What if, instead, we all just decided to be where we are right now?

It’s better.

I swear.

And…you know it’s better.

So why is it so hard to DO it?

Answer: We have been assimilated into a culture of busy-shaming.

Every once in awhile, I stumble across and article like this: “Busy is the New Lazy,” by Chris Taylor, which illustrates perfectly well what I mean by the busy-shaming culture. The gist of the article is that “busy” has become a crutch. People who constantly say or think that they are busy are either trying to convince others (and maybe themselves) how important they are or making an excuse to get out of doing something else or shielding themselves from existential angst (deep). By contrast, those truly motivated go-getters among us, who, by the way, are not lazy, but busy, only in a good way, never say or think they’re busy because they refuse to play the victim card.

The moral of the story? If you want to be in with the cool kids, stop being so damn busy (and put away that resting bitch face, while you’re at it)!

I haven’t been tuned into the business world all that long, but even I am aware of the Olympic-swimming-pool-sized pool of actual and virtual ink spilled over the “Trap of Busyness.” It seems that everyone has something to say about what busyness really means; how to avoid falling into the busyness trap; or how to get beyond the fog of busyness.

We’re chided for filling our lives with tedious, superficial, boring tasks that make us unhappy. But, at the same time, we are bombarded by pressure to be more productive, more efficient, and to do more with less. You should multitask! You should NOT multitask! Feeling busy seems like a perfectly rational response to such pressure.

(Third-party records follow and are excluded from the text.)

/-- KS_XOR is its own inverse: run twice it restores the whole state but for DONE and BUSY (R202). -/
def Obligations.KsXorIsItsOwnInverse : Prop :=
  ∀ s : State, Memory.wf s.mem = true → s.klen.toNat = 16 → s.dlen.toNat ≤ 256 →
    ∃ t, exec .ksXor s = .next t ∧ exec .ksXor t = .next { s with done := true, busy := false }

/-- R214: CMAC leaves the tag of DBUF[0..DLEN] in TAG and changes nothing else. -/
def Obligations.CmacLeavesTheTagOfTheData : Prop :=
  ∀ s : State, s.klen.toNat = 16 → s.dlen.toNat ≤ 256 →
    exec .cmac s =
      .next { s with tag := cmac s.key ((List.range s.dlen.toNat).map fun k => readByte s.mem (0x400 + k))
                     done := true
                     busy := false }

/-- R216: MIC_DATA leaves the tag of B0 followed by DBUF[0..DLEN] in TAG and changes nothing else. -/
def Obligations.MicDataLeavesTheTagOfB0AndTheData : Prop :=
  ∀ s : State, s.klen.toNat = 16 → s.dlen.toNat ≤ 255 →
    exec .micData s =
      .next { s with
        tag := cmac s.key ((blockB0 s s.dlen.toNat).toList ++
          (List.range s.dlen.toNat).map fun k => readByte s.mem (0x400 + k))
        done := true
        busy := false }

/-! ## The bit-field unit -/

/-- R132: the width of the record the table declares. -/
def Obligations.RecordWidthOfTheTable : Prop :=
  ∀ desc : Vector Desc 16,
    ((∀ f : Fin 16, ¬inUse desc[f]) → recordWidth desc = 0) ∧
    (∀ f : Fin 16, inUse desc[f] → (∀ g : Fin 16, inUse desc[g] → desc[g].hi.toNat ≤ desc[f].hi.toNat) →
      recordWidth desc = (desc[f].hi.toNat + 1 + 7) / 8) ∧
    recordWidth desc ≤ 16

/-- BF_ENCODE fails exactly on a table that is not valid; BF_DECODE fails on every such table, with the same error
record (R131, R135, R136). -/
def Obligations.InvalidTablesAreRefused : Prop :=
  ∀ s t : State, s.err = false → exec .bfEncode s = .next t →
    (t.err = true ↔ ¬tableValid s.desc) ∧
    (¬tableValid s.desc → t.errcode = 6 ∧ exec .bfDecode s = .next t)

/-- R131: the first failing slot of the scan is reported: all lower slots pass, and slot f either is invalid by itself
(subs 1 to 4, by the first failing item) or overlaps a lower one (sub 5). -/
def Obligations.TableScanReportsTheFirstFailure : Prop :=
  ∀ (s : State) (f : Fin 16) (i : Instr), i = .bfEncode ∨ i = .bfDecode →
    (∀ g : Fin 16, g < f → descValid s.desc[g]) →
    (∀ g h : Fin 16, g < f → h < g → ¬shareBit s.desc[g] s.desc[h]) →
    let d := s.desc[f]
    (6 ≤ d.kind.toNat → exec i s = .next (failed s 6 1 f.val)) ∧
    (1 ≤ d.kind.toNat → d.kind.toNat ≤ 5 → d.hi.toNat < d.lo.toNat → exec i s = .next (failed s 6 2 f.val)) ∧
    (d.kind = 4 → d.lo.toNat ≤ d.hi.toNat → fieldWidth d % 8 ≠ 0 → exec i s = .next (failed s 6 3 f.val)) ∧
    (d.kind = 3 → d.lo.toNat ≤ d.hi.toNat → 64 < d.ebase.toNat + d.ecnt.toNat →
      exec i s = .next (failed s 6 4 f.val)) ∧
    (descValid d → (∃ g : Fin 16, g < f ∧ shareBit d s.desc[g]) → exec i s = .next (failed s 6 5 f.val))

/-- The four commands that name a field: the named descriptor's first failing item raises DESC subs 1 to 4 (R131, R244).
The first clause, exec on F of 16 or more raising ILLCMD sub 3, is the model's choice for an operand that decode never
gives (DEDUCED, log entry 10); the spec's own check of F is the decode check of R102, stated by
IllegalWordsRaiseIllcmdInOrder. -/
def Obligations.FieldCommandsCheckTheirDescriptor : Prop :=
  ∀ (s : State) (b k : Byte) (i : Instr), i ∈ [Instr.bfSet b, .bfGet b, .bfTest b k, .bfEchk b] →
    (16 ≤ b.toNat → exec i s = .next (failed s 5 3 b.toNat)) ∧
    ∀ f : Fin 16, f.val = b.toNat →
      let d := s.desc[f]
      (6 ≤ d.kind.toNat → exec i s = .next (failed s 6 1 f.val)) ∧
      (1 ≤ d.kind.toNat → d.kind.toNat ≤ 5 → d.hi.toNat < d.lo.toNat → exec i s = .next (failed s 6 2 f.val)) ∧
      (d.kind = 4 → d.lo.toNat ≤ d.hi.toNat → fieldWidth d % 8 ≠ 0 → exec i s = .next (failed s 6 3 f.val)) ∧
      (d.kind = 3 → d.lo.toNat ≤ d.hi.toNat → 64 < d.ebase.toNat + d.ecnt.toNat →
        exec i s = .next (failed s 6 4 f.val))

/-- Bit b of the raw integer is bit b - LO of the masked value of the field that covers it, and 0 where no field that
carries a value covers it (R134, R135). -/
def Obligations.RawIntegerBitByBit : Prop :=
  ∀ (desc : Vector Desc 16) (fv : Vector Value 16), tableValid desc →
    (∀ (f : Fin 16) (b : Nat), carriesValue desc[f] → b < fieldWidth desc[f] →
      (rawOfRecord desc fv).testBit (desc[f].lo.toNat + b) =
        if desc[f].kind = 1 then decide (b = 0 ∧ fv[f] ≠ 0)
        else if desc[f].kind = 2 then (fv[f].toNat * scaleFactor desc[f]).testBit b
        else fv[f].toNat.testBit b) ∧
    (∀ b, (∀ f : Fin 16, carriesValue desc[f] → b < desc[f].lo.toNat ∨ desc[f].hi.toNat < b) →
      (rawOfRecord desc fv).testBit b = false)

/-- R135: BF_ENCODE on a valid table writes the W bytes of the raw integer in the record's byte order, zeros up to byte
15, and RLEN = W, and changes nothing else. -/
def Obligations.BfEncodePacksTheRecord : Prop :=
  ∀ s : State, Memory.wf s.mem = true → tableValid s.desc →
    let w := recordWidth s.desc
    ∃ m, exec .bfEncode s = .next { s with mem := m, rlen := BitVec.ofNat 8 w, done := true, busy := false } ∧
      (∀ b, b < 8 * w → rbufBit { s with mem := m } w b = (rawOfRecord s.desc s.fv).testBit b) ∧
      (∀ k, w ≤ k → k < 16 → readByte m (0x080 + k) = 0) ∧
      bytesKept s.mem m 0x080 16

/-- BF_DECODE on a valid table with at least W valid bytes, where every field's bits are decodable, gives each field the
value of its bits by its kind, 0 to NONE and RESERVED, and changes nothing else (R136). -/
def Obligations.BfDecodeUnpacksTheRecord : Prop :=
  ∀ (s : State) (x : Fin 16 → Nat), tableValid s.desc → recordWidth s.desc ≤ s.rlen.toNat →
    (∀ f : Fin 16, carriesValue s.desc[f] →
      rbufField s (recordWidth s.desc) s.desc[f] (x f) ∧ decodable s s.desc[f] (x f)) →
    ∃ v : Vector Value 16, exec .bfDecode s = .next { s with fv := v, done := true, busy := false } ∧
      ∀ f : Fin 16,
        v[f].toNat =
          if s.desc[f].kind = 1 then (if x f = 0 then 0 else 1)
          else if s.desc[f].kind = 2 then x f / scaleFactor s.desc[f]
          else if s.desc[f].kind = 3 ∨ s.desc[f].kind = 4 then x f
          else 0

/-- BF_DECODE on a valid table: FORMAT sub 1 when fewer than W bytes are valid, else the first field whose bits are not
decodable is reported, FORMAT sub 3 for NUMERIC and sub 2 for ENUM; no FV changes (R136). -/
def Obligations.BfDecodeReportsTheFirstBadField : Prop :=
  ∀ s : State, tableValid s.desc →
    (s.rlen.toNat < recordWidth s.desc → exec .bfDecode s = .next (failed s 1 1 0xFF)) ∧
    (∀ (x : Fin 16 → Nat) (f : Fin 16), recordWidth s.desc ≤ s.rlen.toNat →
      (∀ g : Fin 16, carriesValue s.desc[g] → rbufField s (recordWidth s.desc) s.desc[g] (x g)) →
      (∀ g : Fin 16, g < f → decodable s s.desc[g] (x g)) → ¬decodable s s.desc[f] (x f) →
      exec .bfDecode s = .next (failed s 1 (if s.desc[f].kind = 2 then 3 else 2) f.val))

Now, I do agree with Taylor that feeling busy is a choice and making ourselves busy can be a defense mechanism. But by equating “busy” with “lazy,” Taylor suggests that if you are busy, you should feel ashamed, which is supposed to motivate you to “snap out of it.” It’s the same thing that well-meaning rich people say to poor people “complaining” about being poor. It’s the same thing that well-meaning thin people say to fat people “complaining” about being fat.

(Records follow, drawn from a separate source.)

/-! ## setFv -/

@[simp] theorem setFv_cmdr (f : Fin 16) (v : Value) (s : State) : (setFv f v s).cmdr = s.cmdr := rfl
@[simp] theorem setFv_busy (f : Fin 16) (v : Value) (s : State) : (setFv f v s).busy = s.busy := rfl
@[simp] theorem setFv_done (f : Fin 16) (v : Value) (s : State) : (setFv f v s).done = s.done := rfl
@[simp] theorem setFv_err (f : Fin 16) (v : Value) (s : State) : (setFv f v s).err = s.err := rfl
@[simp] theorem setFv_werr (f : Fin 16) (v : Value) (s : State) : (setFv f v s).werr = s.werr := rfl
@[simp] theorem setFv_t (f : Fin 16) (v : Value) (s : State) : (setFv f v s).t = s.t := rfl
@[simp] theorem setFv_doneIE (f : Fin 16) (v : Value) (s : State) : (setFv f v s).doneIE = s.doneIE := rfl
@[simp] theorem setFv_errIE (f : Fin 16) (v : Value) (s : State) : (setFv f v s).errIE = s.errIE := rfl
@[simp] theorem setFv_werrIE (f : Fin 16) (v : Value) (s : State) : (setFv f v s).werrIE = s.werrIE := rfl
@[simp] theorem setFv_errcode (f : Fin 16) (v : Value) (s : State) : (setFv f v s).errcode = s.errcode := rfl
@[simp] theorem setFv_errinfo (f : Fin 16) (v : Value) (s : State) : (setFv f v s).errinfo = s.errinfo := rfl
@[simp] theorem setFv_klen (f : Fin 16) (v : Value) (s : State) : (setFv f v s).klen = s.klen := rfl
@[simp] theorem setFv_key (f : Fin 16) (v : Value) (s : State) : (setFv f v s).key = s.key := rfl
@[simp] theorem setFv_dir (f : Fin 16) (v : Value) (s : State) : (setFv f v s).dir = s.dir := rfl
@[simp] theorem setFv_devaddr (f : Fin 16) (v : Value) (s : State) : (setFv f v s).devaddr = s.devaddr := rfl
@[simp] theorem setFv_fcnt (f : Fin 16) (v : Value) (s : State) : (setFv f v s).fcnt = s.fcnt := rfl
@[simp] theorem setFv_dlen (f : Fin 16) (v : Value) (s : State) : (setFv f v s).dlen = s.dlen := rfl
@[simp] theorem setFv_tag (f : Fin 16) (v : Value) (s : State) : (setFv f v s).tag = s.tag := rfl
@[simp] theorem setFv_rlen (f : Fin 16) (v : Value) (s : State) : (setFv f v s).rlen = s.rlen := rfl
@[simp] theorem setFv_le (f : Fin 16) (v : Value) (s : State) : (setFv f v s).le = s.le := rfl
@[simp] theorem setFv_strict (f : Fin 16) (v : Value) (s : State) : (setFv f v s).strict = s.strict := rfl
@[simp] theorem setFv_fdata (f : Fin 16) (v : Value) (s : State) : (setFv f v s).fdata = s.fdata := rfl
@[simp] theorem setFv_desc (f : Fin 16) (v : Value) (s : State) : (setFv f v s).desc = s.desc := rfl
@[simp] theorem setFv_etab (f : Fin 16) (v : Value) (s : State) : (setFv f v s).etab = s.etab := rfl
@[simp] theorem setFv_fv (f : Fin 16) (v : Value) (s : State) :
    (setFv f v s).fv = s.fv.set f.val v f.isLt := rfl
@[simp] theorem setFv_mem (f : Fin 16) (v : Value) (s : State) : (setFv f v s).mem = s.mem := rfl
@[simp] theorem setFv_script (f : Fin 16) (v : Value) (s : State) : (setFv f v s).script = s.script := rfl
@[simp] theorem setFv_portAnswer (f : Fin 16) (v : Value) (s : State) :
    (setFv f v s).portAnswer = s.portAnswer := rfl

The thing is, shaming people into changing never actually succeeds as a motivational tactic. And believing that it might is a definite sign of one’s privilege and mean girl (or guy) status.

Consider this post a public service announcement: I refuse to participate in this busy-shaming culture. I believe feeling busy is a choice and making ourselves busy can be a defense mechanism because I have chosen feeling busy over feeling free before and I have used busy as an excuse to avoid doing things I was afraid to do before. And I know (and in my finest hours, I even manage to remember) if you want to stop feeling busy, you need to stop being busy.

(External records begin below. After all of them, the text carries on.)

/-- A state with a descriptor in a slot. -/
def withDesc (f : Fin 16) (d : Desc) (s : State) : State := { s with desc := s.desc.set f.val d f.isLt }

/-- A field of a kind without scale or members. -/
def plain (kind : BitVec 3) (hi lo : BitVec 7) : Desc :=
  { lo := lo, hi := hi, kind := kind, scale := 0, ebase := 0, ecnt := 0 }

/-- The data frame parameters of vectors K2 and M7: KEY 01 sixteen times, DEVADDR 0x80818283, FCNT 258. -/
def frame : State :=
  { keyed 0x01010101010101010101010101010101 with devaddr := 0x80818283, fcnt := 258 }

/-- The record MHDR of vector B1: ENUM 7:5 with members 0 to 6, RESERVED 4:2, NUMERIC 1:0. -/
def mhdr : State :=
  { withDesc 0 { plain 3 7 5 with ecnt := 7 } (withDesc 1 (plain 5 4 2) (withDesc 2 (plain 2 1 0) State.reset)) with
    etab := Vector.ofFn fun n => if n.val < 7 then BitVec.ofNat 32 n.val else 0 }

/-- A state with a command in progress. -/
def busyWith (w : Word) (s : State) : State := { s with cmdr := w, busy := true, done := false }

/-! ## WellFormed: each operand check refuses an ill-formed command -/

theorem test_wellFormed_refuses_bfSet_16 : Instr.wellFormed (.bfSet 16) = false := by decide
theorem test_wellFormed_refuses_bfGet_16 : Instr.wellFormed (.bfGet 16) = false := by decide
theorem test_wellFormed_refuses_bfTest_16 : Instr.wellFormed (.bfTest 16 0) = false := by decide
theorem test_wellFormed_refuses_bfEchk_255 : Instr.wellFormed (.bfEchk 255) = false := by decide
theorem test_wellFormed_accepts_15 :
    Instr.wellFormed (.bfSet 15) = true ∧ Instr.wellFormed (.bfTest 15 255) = true := by decide

/-! ## Decoding: the words written from table T108 and the examples of R109 -/

theorem test_decode_nop : decodeTableWord 32 0x00000000 = some .nop := by decide
theorem test_decode_srst : decodeTableWord 32 0x00000001 = some .srst := by decide
theorem test_decode_ecbEnc : decodeTableWord 32 0x00000010 = some .ecbEnc := by decide
theorem test_decode_ecbDec : decodeTableWord 32 0x00000011 = some .ecbDec := by decide
theorem test_decode_ksXor : decodeTableWord 32 0x00000012 = some .ksXor := by decide
theorem test_decode_cmac : decodeTableWord 32 0x00000013 = some .cmac := by decide
theorem test_decode_micData : decodeTableWord 32 0x00000014 = some .micData := by decide
theorem test_decode_bfEncode : decodeTableWord 32 0x00000020 = some .bfEncode := by decide
theorem test_decode_bfDecode : decodeTableWord 32 0x00000021 = some .bfDecode := by decide
theorem test_decode_bfSet : decodeTableWord 32 0x00000322 = some (.bfSet 3) := by decide
theorem test_decode_bfGet : decodeTableWord 32 0x00000F23 = some (.bfGet 15) := by decide
theorem test_decode_bfTest : decodeTableWord 32 0x00FF0F24 = some (.bfTest 15 255) := by decide
theorem test_decode_bfEchk : decodeTableWord 32 0x00000225 = some (.bfEchk 2) := by decide
theorem test_decode_bfClr : decodeTableWord 32 0x00000026 = some .bfClr := by decide

/-- R109 and vectors E1, E6, E8, E9: words that are no command, and why. -/
theorem test_decode_errors :
    decode 0x00000002 = .error .unknownOpcode ∧ decode 0x01000000 = .error .nonzeroField ∧
    decode 0x00000112 = .error .nonzeroField ∧ decode 0x00010022 = .error .nonzeroField ∧
    decode 0x00001022 = .error (.fieldIndex 16) ∧ decode 0x00101024 = .error (.fieldIndex 16) :=
  ⟨rfl, rfl, rfl, rfl, rfl, rfl⟩

/-- Vectors E10 and E12. -/
theorem test_illegal_words :
    nextIs (step (busyWith 0x0000FF23 State.reset)) (hasError 5 0x03FF) = true ∧
    nextIs (step (busyWith 0x01000024 State.reset)) (hasError 5 0x02FF) = true := by decide

/-! ## System commands -/

/-- Vector S1. -/
theorem test_nop_sets_done : nextIs (exec .nop (busyWith 0 State.reset)) hasDone = true := by decide

/-- Vector S4: DONE is not set and no key is left. -/
theorem test_srst_clears :
    nextIs (exec .srst (busyWith 1 frame)) (fun t => !t.done && !t.busy && t.klen == 0 && t.devaddr == 0) = true := by
  decide

/-! ## Cipher and MAC commands -/

set_option maxRecDepth 100000 in
/-- Vector A20. -/
theorem test_ecbEnc_A20 :
    nextIs (exec .ecbEnc (withData 0x00112233445566778899aabbccddeeff 16 (keyed 0x000102030405060708090a0b0c0d0e0f)))
      (fun t => intBe (readBytes t.mem 0x400 16) == 0x69c4e0d86a7b0430d8cdb78070b4c55a) = true := by decide

/-- Vector A26: a length that is no multiple of 16. -/
theorem test_ecbEnc_A26 : nextIs (exec .ecbEnc (withData 0 17 (keyed 0))) (hasError 7 0x02FF) = true := by decide

set_option maxRecDepth 100000 in
/-- Vector A21. -/
theorem test_ecbDec_A21 :
    nextIs (exec .ecbDec (withData 0x69c4e0d86a7b0430d8cdb78070b4c55a 16 (keyed 0x000102030405060708090a0b0c0d0e0f)))
      (fun t => intBe (readBytes t.mem 0x400 16) == 0x00112233445566778899aabbccddeeff) = true := by decide

/-- Vector A27: LEN sub 1 comes before LEN sub 2. -/
theorem test_ecbDec_A27 :
    nextIs (exec .ecbDec { keyed 0 with dlen := 257 }) (hasError 7 0x01FF) = true := by decide

set_option maxRecDepth 100000 in
/-- Vector K2: eight bytes, the rest of DBUF kept. -/
theorem test_ksXor_K2 :
    nextIs (exec .ksXor (withData 0x0102030405060708 8 frame))
      (fun t => intBe (readBytes t.mem 0x400 16) == 0x08d2b505feea80b20000000000000000) = true := by decide

/-- Vector K10: no key. -/
theorem test_ksXor_K10 : nextIs (exec .ksXor State.reset) (hasError 4 0x01FF) = true := by decide

set_option maxRecDepth 100000 in
/-- Vector M1: the tag of the empty message, and TAG0. -/
theorem test_cmac_M1 :
    nextIs (exec .cmac (keyed 0x2b7e151628aed2a6abf7158809cf4f3c))
      (fun t => intBe t.tag.toList == 0xbb1d6929e95937287fa37d129b756746 && blockWord t.tag 0 == 0x29691DBB) =
      true := by decide

set_option maxRecDepth 100000 in
/-- Vector M3: a chain of three blocks, the last one of 8 bytes and padded. -/
theorem test_cmac_M3 :
    intBe (cmac (blockOf (bytesBe 0x2b7e151628aed2a6abf7158809cf4f3c 16))
      (bytesBe 0x6bc1bee22e409f96e93d7e117393172aae2d8a571e03ac9c9eb76fac45af8e5130c81c46a35ce411 40)).toList =
      0xdfa66747de9ae63030ca32611497c827 := by decide

set_option maxRecDepth 100000 in
/-- Vector M7: B0 and the 17 bytes of a data frame. -/
theorem test_micData_M7 :
    nextIs (exec .micData (withData 0x40838281800002010108d2b505feea80b2 17 frame))
      (fun t => intBe t.tag.toList == 0x7c08d373e8c4d323cff7ef9fa045d6ae) = true := by decide

/-- Vector M14: 256 bytes do not fit byte 15 of B0. -/
theorem test_micData_M14 :
    nextIs (exec .micData { frame with dlen := 256 }) (hasError 7 0x03FF) = true := by decide

/-- Example of R200. -/
theorem test_counterBlock_example : intBe (blockA frame 1).toList = 0x01000000000083828180020100000001 := by decide

/-! ## Bit-field commands -/

/-- Vector B1. -/
theorem test_bfEncode_B1 :
    nextIs (exec .bfEncode { mhdr with fv := mhdr.fv.set 0 2 })
      (fun t => intBe (readBytes t.mem 0x080 16) == 0x40 <<< 120 && t.rlen == 1) = true := by decide

/-- Vector B11g: the higher-numbered of two overlapping fields is reported. -/
theorem test_bfEncode_B11g :
    nextIs (exec .bfEncode (withDesc 0 (plain 2 7 0) (withDesc 1 (plain 1 7 7) State.reset))) (hasError 6 0x0501) =
      true := by decide

/-- Vector B2, the example of R136: a little-endian record. -/
theorem test_bfDecode_B2 :
    nextIs
      (exec .bfDecode
        (withRecord 0x83828180 4
          (withDesc 0 (plain 2 31 25) (withDesc 1 (plain 2 24 0) { State.reset with le := true }))))
      (fun t => t.fv[0] == 0x40 && t.fv[1] == 0x0818283) = true := by decide

/-- Vector B14: a strict decode of a value that is no member. -/
theorem test_bfDecode_B14 :
    nextIs (exec .bfDecode (withRecord 0xe0 1 { mhdr with strict := true })) (hasError 1 0x0200) = true := by decide

/-- Vector B12: the largest value passes and the next one fails. -/
theorem test_bfSet_B12 :
    nextIs (exec (.bfSet 3) { withDesc 3 (plain 2 3 0) State.reset with fdata := 15 }) (fun t => t.fv[3] == 15) = true ∧
    nextIs (exec (.bfSet 3) { withDesc 3 (plain 2 3 0) State.reset with fdata := 16 }) (hasError 2 0x0203) = true := by
  decide

/-- Vector B10: membership is tested before the width. -/
theorem test_bfSet_B10 :
    let s := { withDesc 0 { plain 3 2 0 with ecnt := 2 } State.reset with etab := (State.reset.etab.set 0 9).set 1 3 }
    nextIs (exec (.bfSet 0) { s with fdata := 9 }) (hasError 2 0x0400) = true ∧
    nextIs (exec (.bfSet 0) { s with fdata := 4 }) (hasError 3 0x0100) = true := by decide

/-- Vector B11f: a RESERVED field reads as 0 and cannot be set. -/
theorem test_bfGet_B11f :
    nextIs (exec (.bfGet 0) { withDesc 0 (plain 5 7 0) State.reset with fdata := 9, fv := State.reset.fv.set 0 7 })
      (fun t => t.fdata == 0 && t.fv[0] == 7) = true ∧
    nextIs (exec (.bfSet 0) (withDesc 0 (plain 5 7 0) State.reset)) (hasError 6 0x0600) = true := by decide

/-- Vector B11e: an unused slot. -/
theorem test_bfGet_B11e : nextIs (exec (.bfGet 0) State.reset) (hasError 6 0x0600) = true := by decide

/-- Vector B16. -/
theorem test_bfTest_B16 :
    nextIs (exec (.bfTest 0 2) { mhdr with fv := mhdr.fv.set 0 2 }) (fun t => t.t) = true ∧
    nextIs (exec (.bfTest 0 3) { mhdr with fv := mhdr.fv.set 0 2, t := true }) (fun t => !t.t) = true ∧
    nextIs (exec (.bfTest 0 7) { mhdr with t := true }) (fun t => hasError 6 0x0600 t && t.t) = true := by decide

To make this change, you don’t need me to bully you or try to shame you into believing that feeling busy is a low-ranking feeling. You already know. You don’t need me to bully you into believing that being free and calm and present is better. You already know.

So since you already know, why not take the next step and DO something about it.

  • Stop doing things you don’t want to do out of obligation.
  • If you hate your job, make a plan to do something else with ⅓ of your time on earth and implement that time.
  • If certain tasks are energy-draining for you, rearrange your life so you do less of those tasks and more of the tasks that leave you feeling energized and happy.

I borrowed this last one from a great book Designing Your Life, which I highly recommend. Here’s an exercise from the book: use the Good Time Journal to log your activities a few days per week for about 3 weeks. Then reflect on your findings. So helpful!

And if writing your book is sucking the life out of you, for goodness sake, enlist the help of someone like me. Because what we all need is to unload the baggage in our lives that make us feel less free and calm and present? If you aren’t ready, don’t worry. I’ll be waiting here patiently for you to contact me.

Hey, look! Maybe I managed to turn some of my feelings into DOINGs after all.